Range to reproduce from the entries below: the line with "(r = .rfCh →", the line with "List Byte) (e", and every line in between. Give them exactly and give nothing else.

::: RECORDS SHOWN

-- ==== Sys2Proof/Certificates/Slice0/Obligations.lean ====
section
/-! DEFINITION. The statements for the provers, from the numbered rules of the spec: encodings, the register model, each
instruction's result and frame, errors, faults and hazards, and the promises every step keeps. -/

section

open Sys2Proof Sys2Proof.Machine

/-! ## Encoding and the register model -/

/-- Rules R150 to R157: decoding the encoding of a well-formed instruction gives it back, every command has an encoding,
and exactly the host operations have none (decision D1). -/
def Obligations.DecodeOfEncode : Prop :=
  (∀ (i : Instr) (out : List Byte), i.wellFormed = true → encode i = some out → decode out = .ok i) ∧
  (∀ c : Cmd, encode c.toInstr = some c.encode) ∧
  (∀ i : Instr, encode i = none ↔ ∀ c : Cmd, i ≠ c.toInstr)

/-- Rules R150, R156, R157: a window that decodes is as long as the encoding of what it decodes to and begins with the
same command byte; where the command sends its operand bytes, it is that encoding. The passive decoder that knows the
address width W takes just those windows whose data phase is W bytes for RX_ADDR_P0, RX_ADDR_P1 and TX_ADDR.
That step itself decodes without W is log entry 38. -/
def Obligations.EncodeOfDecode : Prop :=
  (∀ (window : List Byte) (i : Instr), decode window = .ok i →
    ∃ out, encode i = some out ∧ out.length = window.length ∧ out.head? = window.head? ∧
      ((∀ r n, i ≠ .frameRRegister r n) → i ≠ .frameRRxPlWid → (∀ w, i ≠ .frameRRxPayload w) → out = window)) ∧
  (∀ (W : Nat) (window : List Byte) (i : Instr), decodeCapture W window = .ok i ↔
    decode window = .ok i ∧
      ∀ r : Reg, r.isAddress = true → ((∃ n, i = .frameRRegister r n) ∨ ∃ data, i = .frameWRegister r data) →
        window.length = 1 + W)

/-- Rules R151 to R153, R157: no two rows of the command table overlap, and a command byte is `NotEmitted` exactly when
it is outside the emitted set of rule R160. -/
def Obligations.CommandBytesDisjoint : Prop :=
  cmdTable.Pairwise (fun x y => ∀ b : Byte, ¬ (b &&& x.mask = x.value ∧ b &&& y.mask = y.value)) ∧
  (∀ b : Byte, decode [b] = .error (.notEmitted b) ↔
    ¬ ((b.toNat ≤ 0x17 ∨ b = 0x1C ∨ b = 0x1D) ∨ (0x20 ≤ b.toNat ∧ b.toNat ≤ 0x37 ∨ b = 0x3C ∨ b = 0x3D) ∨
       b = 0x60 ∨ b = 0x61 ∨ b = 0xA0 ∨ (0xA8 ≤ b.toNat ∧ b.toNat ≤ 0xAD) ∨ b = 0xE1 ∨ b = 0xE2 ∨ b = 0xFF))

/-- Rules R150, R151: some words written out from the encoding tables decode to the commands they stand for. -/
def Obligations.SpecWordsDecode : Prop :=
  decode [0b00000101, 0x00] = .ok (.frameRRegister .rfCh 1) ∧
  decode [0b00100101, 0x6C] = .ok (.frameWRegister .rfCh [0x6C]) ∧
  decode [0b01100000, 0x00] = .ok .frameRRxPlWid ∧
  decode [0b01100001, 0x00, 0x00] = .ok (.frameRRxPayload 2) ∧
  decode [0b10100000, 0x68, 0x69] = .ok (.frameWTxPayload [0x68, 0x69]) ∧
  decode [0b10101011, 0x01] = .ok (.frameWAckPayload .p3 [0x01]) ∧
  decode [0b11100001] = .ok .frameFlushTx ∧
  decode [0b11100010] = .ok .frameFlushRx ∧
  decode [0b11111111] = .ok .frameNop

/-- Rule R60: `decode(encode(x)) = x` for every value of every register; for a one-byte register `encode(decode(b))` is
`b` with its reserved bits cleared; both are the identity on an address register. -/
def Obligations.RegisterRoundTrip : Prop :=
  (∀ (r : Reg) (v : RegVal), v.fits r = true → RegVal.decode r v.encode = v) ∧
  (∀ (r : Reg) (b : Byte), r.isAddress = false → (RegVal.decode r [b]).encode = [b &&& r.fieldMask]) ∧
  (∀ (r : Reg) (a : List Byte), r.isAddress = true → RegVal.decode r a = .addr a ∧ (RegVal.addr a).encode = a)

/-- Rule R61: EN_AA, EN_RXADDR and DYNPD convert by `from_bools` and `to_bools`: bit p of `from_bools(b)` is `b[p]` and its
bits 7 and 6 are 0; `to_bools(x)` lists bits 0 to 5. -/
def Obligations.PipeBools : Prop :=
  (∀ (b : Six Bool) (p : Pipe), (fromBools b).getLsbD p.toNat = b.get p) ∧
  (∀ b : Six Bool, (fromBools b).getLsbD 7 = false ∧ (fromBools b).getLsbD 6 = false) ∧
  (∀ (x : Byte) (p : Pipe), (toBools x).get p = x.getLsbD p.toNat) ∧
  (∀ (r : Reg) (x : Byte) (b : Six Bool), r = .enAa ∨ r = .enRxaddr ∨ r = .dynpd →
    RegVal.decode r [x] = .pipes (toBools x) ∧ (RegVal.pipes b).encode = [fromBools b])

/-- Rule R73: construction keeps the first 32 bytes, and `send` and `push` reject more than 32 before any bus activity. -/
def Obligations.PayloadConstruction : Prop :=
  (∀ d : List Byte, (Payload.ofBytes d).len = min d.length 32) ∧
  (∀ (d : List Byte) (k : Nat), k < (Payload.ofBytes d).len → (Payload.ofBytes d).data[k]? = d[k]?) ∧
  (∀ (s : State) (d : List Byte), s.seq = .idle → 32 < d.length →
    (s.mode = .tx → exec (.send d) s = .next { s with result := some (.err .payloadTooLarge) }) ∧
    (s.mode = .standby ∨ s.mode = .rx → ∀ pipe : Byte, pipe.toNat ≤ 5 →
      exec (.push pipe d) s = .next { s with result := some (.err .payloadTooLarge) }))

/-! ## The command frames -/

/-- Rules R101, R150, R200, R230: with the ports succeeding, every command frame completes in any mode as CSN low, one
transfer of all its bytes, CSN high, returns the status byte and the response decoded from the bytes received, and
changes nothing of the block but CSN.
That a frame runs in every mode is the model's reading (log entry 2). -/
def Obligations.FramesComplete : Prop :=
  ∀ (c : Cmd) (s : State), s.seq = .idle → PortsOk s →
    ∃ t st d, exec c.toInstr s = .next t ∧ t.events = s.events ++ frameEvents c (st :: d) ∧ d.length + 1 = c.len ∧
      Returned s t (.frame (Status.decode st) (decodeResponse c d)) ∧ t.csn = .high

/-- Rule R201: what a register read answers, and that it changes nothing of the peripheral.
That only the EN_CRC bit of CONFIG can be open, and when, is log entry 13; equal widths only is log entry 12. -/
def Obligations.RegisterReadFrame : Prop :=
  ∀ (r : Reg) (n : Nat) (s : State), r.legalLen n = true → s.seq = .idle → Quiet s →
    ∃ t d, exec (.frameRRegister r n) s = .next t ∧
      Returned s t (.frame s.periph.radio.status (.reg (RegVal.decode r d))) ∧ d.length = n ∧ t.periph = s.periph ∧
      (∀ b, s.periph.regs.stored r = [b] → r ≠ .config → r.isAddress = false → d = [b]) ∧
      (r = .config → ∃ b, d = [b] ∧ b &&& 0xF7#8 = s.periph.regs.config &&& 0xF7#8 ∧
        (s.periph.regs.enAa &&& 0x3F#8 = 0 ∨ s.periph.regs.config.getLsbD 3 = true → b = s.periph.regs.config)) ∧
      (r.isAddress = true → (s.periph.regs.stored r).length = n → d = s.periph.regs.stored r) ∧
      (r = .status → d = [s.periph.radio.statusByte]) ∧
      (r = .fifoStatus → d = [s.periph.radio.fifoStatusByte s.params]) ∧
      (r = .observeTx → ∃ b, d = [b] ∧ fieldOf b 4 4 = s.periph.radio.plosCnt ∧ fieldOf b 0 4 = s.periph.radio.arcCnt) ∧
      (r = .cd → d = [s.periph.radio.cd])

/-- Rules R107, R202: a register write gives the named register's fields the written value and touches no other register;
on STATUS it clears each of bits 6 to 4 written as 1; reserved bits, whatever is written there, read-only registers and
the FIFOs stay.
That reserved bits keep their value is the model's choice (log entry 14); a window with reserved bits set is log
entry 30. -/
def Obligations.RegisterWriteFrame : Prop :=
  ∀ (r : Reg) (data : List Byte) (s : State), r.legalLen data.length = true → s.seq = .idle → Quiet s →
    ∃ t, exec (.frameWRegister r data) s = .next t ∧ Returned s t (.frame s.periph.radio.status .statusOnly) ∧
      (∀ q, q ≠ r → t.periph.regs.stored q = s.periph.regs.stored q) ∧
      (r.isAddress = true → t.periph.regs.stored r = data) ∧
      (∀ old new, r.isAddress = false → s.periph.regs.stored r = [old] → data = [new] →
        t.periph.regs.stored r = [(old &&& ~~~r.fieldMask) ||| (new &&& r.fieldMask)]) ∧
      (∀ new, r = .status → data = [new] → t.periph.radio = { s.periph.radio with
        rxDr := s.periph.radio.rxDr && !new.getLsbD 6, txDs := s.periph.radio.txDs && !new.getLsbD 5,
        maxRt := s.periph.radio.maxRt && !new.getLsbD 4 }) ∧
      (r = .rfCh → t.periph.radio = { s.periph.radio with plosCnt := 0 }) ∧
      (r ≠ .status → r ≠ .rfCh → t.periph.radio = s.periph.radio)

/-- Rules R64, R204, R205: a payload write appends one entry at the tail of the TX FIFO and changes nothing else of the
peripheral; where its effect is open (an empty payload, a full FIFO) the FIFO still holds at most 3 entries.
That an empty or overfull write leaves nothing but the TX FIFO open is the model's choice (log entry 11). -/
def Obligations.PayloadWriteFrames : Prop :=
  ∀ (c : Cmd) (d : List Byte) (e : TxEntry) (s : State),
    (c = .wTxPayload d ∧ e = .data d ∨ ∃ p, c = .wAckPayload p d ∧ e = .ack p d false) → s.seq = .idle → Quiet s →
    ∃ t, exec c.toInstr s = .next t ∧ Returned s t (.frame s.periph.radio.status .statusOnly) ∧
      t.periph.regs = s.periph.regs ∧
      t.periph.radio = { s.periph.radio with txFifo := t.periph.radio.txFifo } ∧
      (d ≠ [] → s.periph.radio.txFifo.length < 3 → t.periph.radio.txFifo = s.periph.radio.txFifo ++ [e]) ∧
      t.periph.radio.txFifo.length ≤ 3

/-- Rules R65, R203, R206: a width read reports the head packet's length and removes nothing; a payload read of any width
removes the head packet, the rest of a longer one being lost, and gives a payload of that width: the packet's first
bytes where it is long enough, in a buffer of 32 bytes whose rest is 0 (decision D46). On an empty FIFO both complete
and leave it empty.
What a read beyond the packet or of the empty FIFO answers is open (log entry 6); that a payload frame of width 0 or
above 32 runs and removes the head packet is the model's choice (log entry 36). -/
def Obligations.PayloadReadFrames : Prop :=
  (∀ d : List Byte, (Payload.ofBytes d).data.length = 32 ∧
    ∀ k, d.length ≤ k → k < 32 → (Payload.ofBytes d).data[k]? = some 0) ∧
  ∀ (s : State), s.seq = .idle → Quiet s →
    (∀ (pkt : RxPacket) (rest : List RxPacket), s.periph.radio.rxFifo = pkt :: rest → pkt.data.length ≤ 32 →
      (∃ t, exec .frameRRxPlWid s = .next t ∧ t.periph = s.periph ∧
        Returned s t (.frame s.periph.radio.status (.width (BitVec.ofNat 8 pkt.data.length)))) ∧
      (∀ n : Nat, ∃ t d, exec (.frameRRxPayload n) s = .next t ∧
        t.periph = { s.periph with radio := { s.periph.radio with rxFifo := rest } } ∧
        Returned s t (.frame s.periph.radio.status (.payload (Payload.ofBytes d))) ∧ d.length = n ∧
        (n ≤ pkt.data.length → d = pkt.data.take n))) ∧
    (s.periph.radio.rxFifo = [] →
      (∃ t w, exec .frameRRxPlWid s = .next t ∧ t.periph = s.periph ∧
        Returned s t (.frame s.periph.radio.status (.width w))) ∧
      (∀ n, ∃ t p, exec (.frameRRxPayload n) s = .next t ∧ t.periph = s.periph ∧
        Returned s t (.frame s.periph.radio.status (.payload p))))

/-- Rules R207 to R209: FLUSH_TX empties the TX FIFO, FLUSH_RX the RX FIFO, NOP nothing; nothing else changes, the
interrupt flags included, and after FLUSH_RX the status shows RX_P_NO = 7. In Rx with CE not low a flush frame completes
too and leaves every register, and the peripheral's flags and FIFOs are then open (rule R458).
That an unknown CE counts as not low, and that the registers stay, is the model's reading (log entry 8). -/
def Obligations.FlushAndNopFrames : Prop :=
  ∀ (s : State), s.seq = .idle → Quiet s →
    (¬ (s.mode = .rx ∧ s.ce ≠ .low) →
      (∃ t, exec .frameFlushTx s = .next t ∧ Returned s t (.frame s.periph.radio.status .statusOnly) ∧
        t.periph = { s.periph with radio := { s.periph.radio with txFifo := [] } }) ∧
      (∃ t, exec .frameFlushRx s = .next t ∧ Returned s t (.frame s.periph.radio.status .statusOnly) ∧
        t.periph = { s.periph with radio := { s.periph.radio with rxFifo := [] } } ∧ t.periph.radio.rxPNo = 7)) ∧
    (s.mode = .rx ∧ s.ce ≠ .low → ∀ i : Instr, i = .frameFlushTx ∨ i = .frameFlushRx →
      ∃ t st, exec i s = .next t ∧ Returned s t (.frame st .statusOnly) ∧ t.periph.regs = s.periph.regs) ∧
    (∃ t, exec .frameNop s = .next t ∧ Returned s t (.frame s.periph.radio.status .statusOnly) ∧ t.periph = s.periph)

::::::

EXERCISE OUTPUT:
      (r = .rfCh → t.periph.radio = { s.periph.radio with plosCnt := 0 }) ∧
      (r ≠ .status → r ≠ .rfCh → t.periph.radio = s.periph.radio)

/-- Rules R64, R204, R205: a payload write appends one entry at the tail of the TX FIFO and changes nothing else of the
peripheral; where its effect is open (an empty payload, a full FIFO) the FIFO still holds at most 3 entries.
That an empty or overfull write leaves nothing but the TX FIFO open is the model's choice (log entry 11). -/
def Obligations.PayloadWriteFrames : Prop :=
  ∀ (c : Cmd) (d : List Byte) (e : TxEntry) (s : State),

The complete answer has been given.